One direct application of the in vitro activity assay for human HBV DNA polymerase may be the screening of novel antiviral agents. Antiviral therapy of chronic HBV infection still remains a problem since several clinical trials have shown that a sustained response to interferon or nucleoside analogs is observed in only 30 to 40% of the patients studied. This response rate is even lower in long-term HBV carriers and in immunocompromised patients. The design of new protocols for chemotherapy to eliminate HBV is needed since the majority of the patients will not clear the viral infection and, therefore, will be at great risk of developing progressive liver disease and hepatocellular carcinoma (HCC). It will also be of particular interest to assess the antiviral effects of such agents on human HBV surface antigen mutants.
Limiting factors exist, however, for antiviral testing using the established in vitro activity assays for human HBV DNA polymerase.
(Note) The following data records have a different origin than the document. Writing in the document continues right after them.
def Tenant.read (y : Tenant) (off : Nat) : Nat :=
  if off = 0x00 then b2n y.admin * 2 ^ 31 + y.cls.toNat * 2 ^ 29
  else if off = 0x04 then
    tenCode y.st * 2 ^ 28 + b2n y.mkSlot.isSome * 2 ^ 27 + b2n y.whyRebind * 2 ^ 26 + b2n y.whyHost * 2 ^ 25 +
      b2n y.whyFw * 2 ^ 24 + (match y.mkSlot with | none => 0 | some k => k.val) * 2 ^ 19 + y.planner.toNat * 2 ^ 16 +
      y.qbits (fun v => v.st == .faulted) * 256 + y.qbits (fun v => !v.allDone)
  else if off = 0x08 then
    b2n y.cfgWrBusy * 2 ^ 31 + b2n y.bindConflict * 2 ^ 30 + b2n y.startRefused * 2 ^ 29 + y.cfgOff.toNat
  else if off = 0x0C then y.cmd.toNat
  else if off = 0x10 then lo32 y.starve.toNat
  else if off = 0x14 then hi32 y.starve.toNat
  else if off = 0x18 then y.pcHit.toNat
  else if off = 0x1C then y.pcMiss.toNat
  else if off = 0x20 then y.dseq.toNat
  else if isBindOff off then y.bindReg off
  else if 0x1000 ≤ off ∧ off < 0x2000 then y.cfgReg off
  else if 0x2000 ≤ off ∧ off < 0x2200 then (y.queue ((off - 0x2000) / 0x40)).cfgReg (off % 0x40)
  else 0

/-! ## FRC (R374, R378) -/

def Frc.read (f : Frc) (off : Nat) : Nat :=
  if off = 0x00 then f.summary.toNat * 2
  else if off = 0x04 then b2n f.firstValid * 2 ^ 31 + f.firstTenant.toNat * 2 ^ 16 + f.firstCode.toNat
  else if off = 0x08 then f.logWr.toNat
  else if off = 0x10 then lo32 f.starve.toNat
  else if off = 0x14 then hi32 f.starve.toNat
  else if off = 0x18 then f.ceStall.toNat
  else if off = 0x1C then f.poison.toNat
  else if 0x10000 ≤ off ∧ off < 0x18000 then
    ((sget LogEntry.init f.log ((off - 0x10000) / 32)).words.getD (off % 32 / 4) 0).toNat
  else 0

/-! ## WSC (R260) -/

def WscP.state (v : WscP) : Nat :=
  if v.step ≠ 0 then v.step else match v.st with
    | .ready => 0
    | .busy => 4
    | .suspended => 5

def State.secInfo (s : State) (k : Nat) : Nat :=
  let h := s.sector k
  min 4095 h.erases.toNat * 2 ^ 20 + b2n h.wp * 2 ^ 19 + b2n (s.sectorWorks k) * 2 ^ 18 + b2n (s.sectorSusp k) * 2 ^ 17 +
    h.kslot.toNat * 2 ^ 10 + h.wptr

/-- A port's registers but WSC_RDATA. -/
def State.readWsc (s : State) (p : WscPort) (off : Nat) : Nat :=
  let v := s.wsc p
  let d := s.dep
  if off = 0x00 then v.key.toNat
  else if off = 0x04 then v.cmd.toNat
  else if off = 0x08 then lo32 v.addr.toNat
  else if off = 0x0C then hi32 v.addr.toNat
  else if off = 0x10 then v.len.toNat
  else if off = 0x14 then v.data.toNat
  else if off = 0x18 then lo32 v.stage.toNat
  else if off = 0x1C then v.stageTenant.toNat * 2 ^ 16 + hi32 v.stage.toNat
  else if off = 0x20 then v.ksel.toNat
  else if off = 0x24 then b2n v.ageGuard
  else if off = 0x28 then v.state * 2 ^ 28 + b2n v.rdReady * 2 ^ 27 + v.op.toNat * 2 ^ 16 + v.done / 2 ^ 20 % 2 ^ 16
  else if off = 0x2C then v.err.toNat
  else if off = 0x30 then
    b2n d.eraseAged * 2 ^ 31 + b2n d.wearNear * 2 ^ 30 + b2n d.wearOut * 2 ^ 29 + d.retryMax.toNat * 2 ^ 16 + d.mediaSector.toNat
  else if off = 0x34 then v.secsel.toNat
  else if off = 0x38 then s.secInfo v.secsel.toNat
  else if off = 0x3C then d.intervalSh.toNat * 256 + d.shareSh.toNat
  else if off = 0x40 then d.passes.toNat * 2 ^ 16 + d.mismatch.toNat
  else if off = 0x44 then b2n d.faultValid * 2 ^ 31 + d.faultCode.toNat
  else if off = 0x48 then d.retried.toNat * 2 ^ 16 + d.uncorr.toNat
  else 0

/-! ## MTC (R227) -/

def State.readMtc (s : State) (off : Nat) : Nat :=
  let m := s.mtc
  let waiting := (m.moves.filter (fun v => !v.running)).length
  let state := if m.moves.any (·.running) then 1 else if m.throttled && waiting != 0 then 2 else 0
  if off = 0x00 then state * 2 ^ 28 + min 255 waiting
  else if off = 0x04 then b2n m.autoSh * 2 ^ 31 + m.promoteSh.toNat * 2 ^ 16 + m.hystSh.toNat * 256 + m.rateSh.toNat
  else if off = 0x08 then m.spares.toNat * 2 ^ 16 + m.stkFree.toNat
  else if off = 0x0C then m.yardFree.toNat
  else if off = 0x10 then lo32 m.moved.toNat
  else if off = 0x14 then hi32 m.moved.toNat
  else if off = 0x18 then m.declined.toNat
  else if off = 0x1C then m.tagFail.toNat * 2 ^ 16 + m.tagReread.toNat
  else if off = 0x20 then m.linkFail.toNat * 2 ^ 16 + m.linkRetry.toNat
  else if off = 0x24 then m.conRetired.toNat * 2 ^ 16 + m.sidRetired.toNat
  else if off = 0x28 then m.smMax.toNat * 2 ^ 16 + m.yardMax.toNat
  else if off = 0x2C then b2n m.faultValid * 2 ^ 31 + m.faultTenant.toNat * 2 ^ 16 + m.faultCode.toNat
  else if off = 0x30 then lo32 m.faultAddr.toNat
  else if off = 0x34 then hi32 m.faultAddr.toNat
  else if 0x100 ≤ off ∧ off < 0x200 then
    let b := (off - 0x100) / 4
    let v := sget Bank.init m.banks b
    v.rowLog.length % 256 * 2 ^ 16 + v.spareField.toNat * 256 + (sget 0 s.fuse.conSpareTest b).toNat
  else 0

/-! ## WIN (R351) -/

def linkCode : LinkState → Nat
  | .down => 0
  | .training => 1
  | .up => 2
  | .legacy => 3

def Window.reg (v : Window) : Nat :=
  b2n v.open_ * 2 ^ 31 + b2n v.closing * 2 ^ 30 + v.access.toNat * 2 ^ 28 + v.tenant.toNat * 2 ^ 23 + v.pages.toNat

def State.readWin (s : State) (off : Nat) : Nat :=
  let w := s.win
  if off = 0x00 then
    b2n w.faultValid * 2 ^ 31 + b2n w.faultPort * 2 ^ 23 + w.faultWindow.toNat * 2 ^ 16 + w.faultCode.toNat
  else if off = 0x04 then w.closedPeer.toNat * 2 ^ 16 + w.closedHost.toNat
  else if off = 0x08 then linkCode w.link * 2 ^ 28 + w.lanes.toNat * 2 ^ 24 + w.retrains.toNat
  else if off = 0x0C then w.replays.toNat * 2 ^ 16 + w.crcErr.toNat
  else if 0x100 ≤ off ∧ off < 0x200 then (s.window false ((off - 0x100) / 4)).reg
  else if 0x200 ≤ off ∧ off < 0x300 then (s.window true ((off - 0x200) / 4)).reg
  else 0

/-! ## XPR (R297) -/

/-- XPR_STATUS. -/
def State.xprStatus (s : State) : Nat :=
  let box := if s.glb.st = .safeHold then 3 else if !s.anyArmed then 0 else if s.glb.st = .degraded then 2 else 1
  box * 2 ^ 28 + b2n s.xpr.spareReady * 2 ^ 27 + b2n s.xpr.laneA.faulted * 2 ^ 26 + b2n s.xpr.laneB.faulted * 2 ^ 25 +
    b2n s.glb.safeHoldN * 2 ^ 24 + ((s.armedXids).map (fun x => 2 ^ x)).sum * 2 ^ 20 + s.xpr.holdCode.toNat

def Xid.read (v : Xid) (off : Nat) : Nat :=
  if off = 0x00 then
    sbCode v.st * 2 ^ 28 + b2n v.window * 2 ^ 27 + v.tenant.toNat * 2 ^ 22 + v.roles.length % 16 * 2 ^ 18 + v.seq.toNat
  else if off = 0x04 then v.valid.toNat
  else if off = 0x08 then
    v.mismatch.toNat * 2 ^ 24 + v.rerunOk.toNat * 2 ^ 16 + v.overrun.toNat * 256 + v.reqEarly.toNat
  else if off = 0x0C then v.latMax.toNat * 2 ^ 16 + v.latLast.toNat
  else 0

def State.readXpr (s : State) (off : Nat) : Nat :=
  if off = 0x00 then s.xprStatus
  else if off = 0x04 then
    b2n s.xpr.spareValid * 2 ^ 31 + s.xpr.formed.toNat * 2 ^ 16 + s.xpr.spa.toNat * 256 + s.xpr.spb.toNat
  else if off = 0x08 then s.xpr.laneA.discards.toNat * 2 ^ 16 + s.xpr.laneB.discards.toNat
  else if 0x100 ≤ off ∧ off < 0x180 then (s.xid ((off - 0x100) / 0x20)).read (off % 0x20)
  else 0

/-! ## ARY (R86, R119) -/

def aryCode : AryState → Nat
  | .idle => 0
  | .bound => 1
  | .loaded => 2
  | .run => 3
  | .hold => 4
  | .paused => 5
  | .scrub => 6
  | .fault => 7

/-- What ARY_TT shows of a slot; an image under check shows as none until its check is over (R119). -/
def slotCode : SlotState → Nat
  | .empty => 0
  | .checking => 0
  | .ready => 1
  | .running => 2
  | .rejected => 3

def State.readAry (s : State) (a off : Nat) : Nat :=
  let x := s.arr a
  if off = 0x00 then
    let who := match s.aryTenant a with
      | none => 0
      | some t => 2 ^ 30 + (s.tenant t).cls.toNat * 2 ^ 22 + t * 2 ^ 16
    b2n x.paired * 2 ^ 31 + x.partner.toNat * 2 ^ 24 + b2n x.spare * 2 ^ 21 + who + a
  else if off = 0x04 then
    -- a loaded array shows the image that comes next (R86)
    let live := if x.st = .loaded then imgLiveAcc x.loadedImage % 16 else x.liveAcc.toNat
    let next := if x.st = .loaded then imgEntry x.loadedImage else x.next
    aryCode x.st * 2 ^ 28 + live * 2 ^ 20 + next % 2 ^ 16
  else if off = 0x08 then x.activeSrcs.toNat
  else if off = 0x0C then x.holdSeen.toNat
  else if off = 0x10 then lo32 x.holdCyc.toNat
  else if off = 0x14 then hi32 x.holdCyc.toNat
  else if off = 0x18 then x.ceStall.toNat
  else if off = 0x1C then x.poisonRd.toNat * 2 ^ 16 + x.poisonWr.toNat
  else if off = 0x20 then b2n x.faultValid * 2 ^ 31 + x.faultCode.toNat
  else if off = 0x24 then x.segLimit.toNat
  else if off = 0x28 then
    b2n (!(s.aryExpress a)) * 2 ^ 31 + (x.stretchNow s.glb.devTime).toNat * 2 ^ 16 + x.avsEvents.toNat
  else if off = 0x2C then s.fuse.sidTest a * 256 + x.spareField.toNat
  else if off = 0x30 then
    (match x.active with | none => 0 | some i => i.val + 1) * 2 ^ 30 + slotCode x.slot1.st * 2 ^ 28 +
      slotCode x.slot0.st * 2 ^ 26 + x.rejCode.toNat
  else if 0x40 ≤ off ∧ off < 0x80 then (sget 0 x.tq ((off - 0x40) / 4)).toNat
  else if 0x100 ≤ off ∧ off < 0x180 then
    (sget (chainWordInit ((off - 0x100) / 4 % 4)) x.chainShadow ((off - 0x100) / 4)).toNat
  else 0
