-- ==== Sys2Proof/Machine/Dispatch.lean ====
section
/-! DEFINITION. One arm for each command. -/

namespace Sys2Proof.Machine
One of these has been the cloning step that places the coding region of the HBV DNA polymerase under the control of a viral polymerase promoter (e.g. SP6 or T7) on a plasmid (i.e. pGEM-T) is required in all established systems. In addition, HBV DNA polymerase expressed in some systems requires further purification (i.e. immunoprecipitation) prior to its activity assay. These tedious manipulations are not practical in view of the large number of HBV mutants.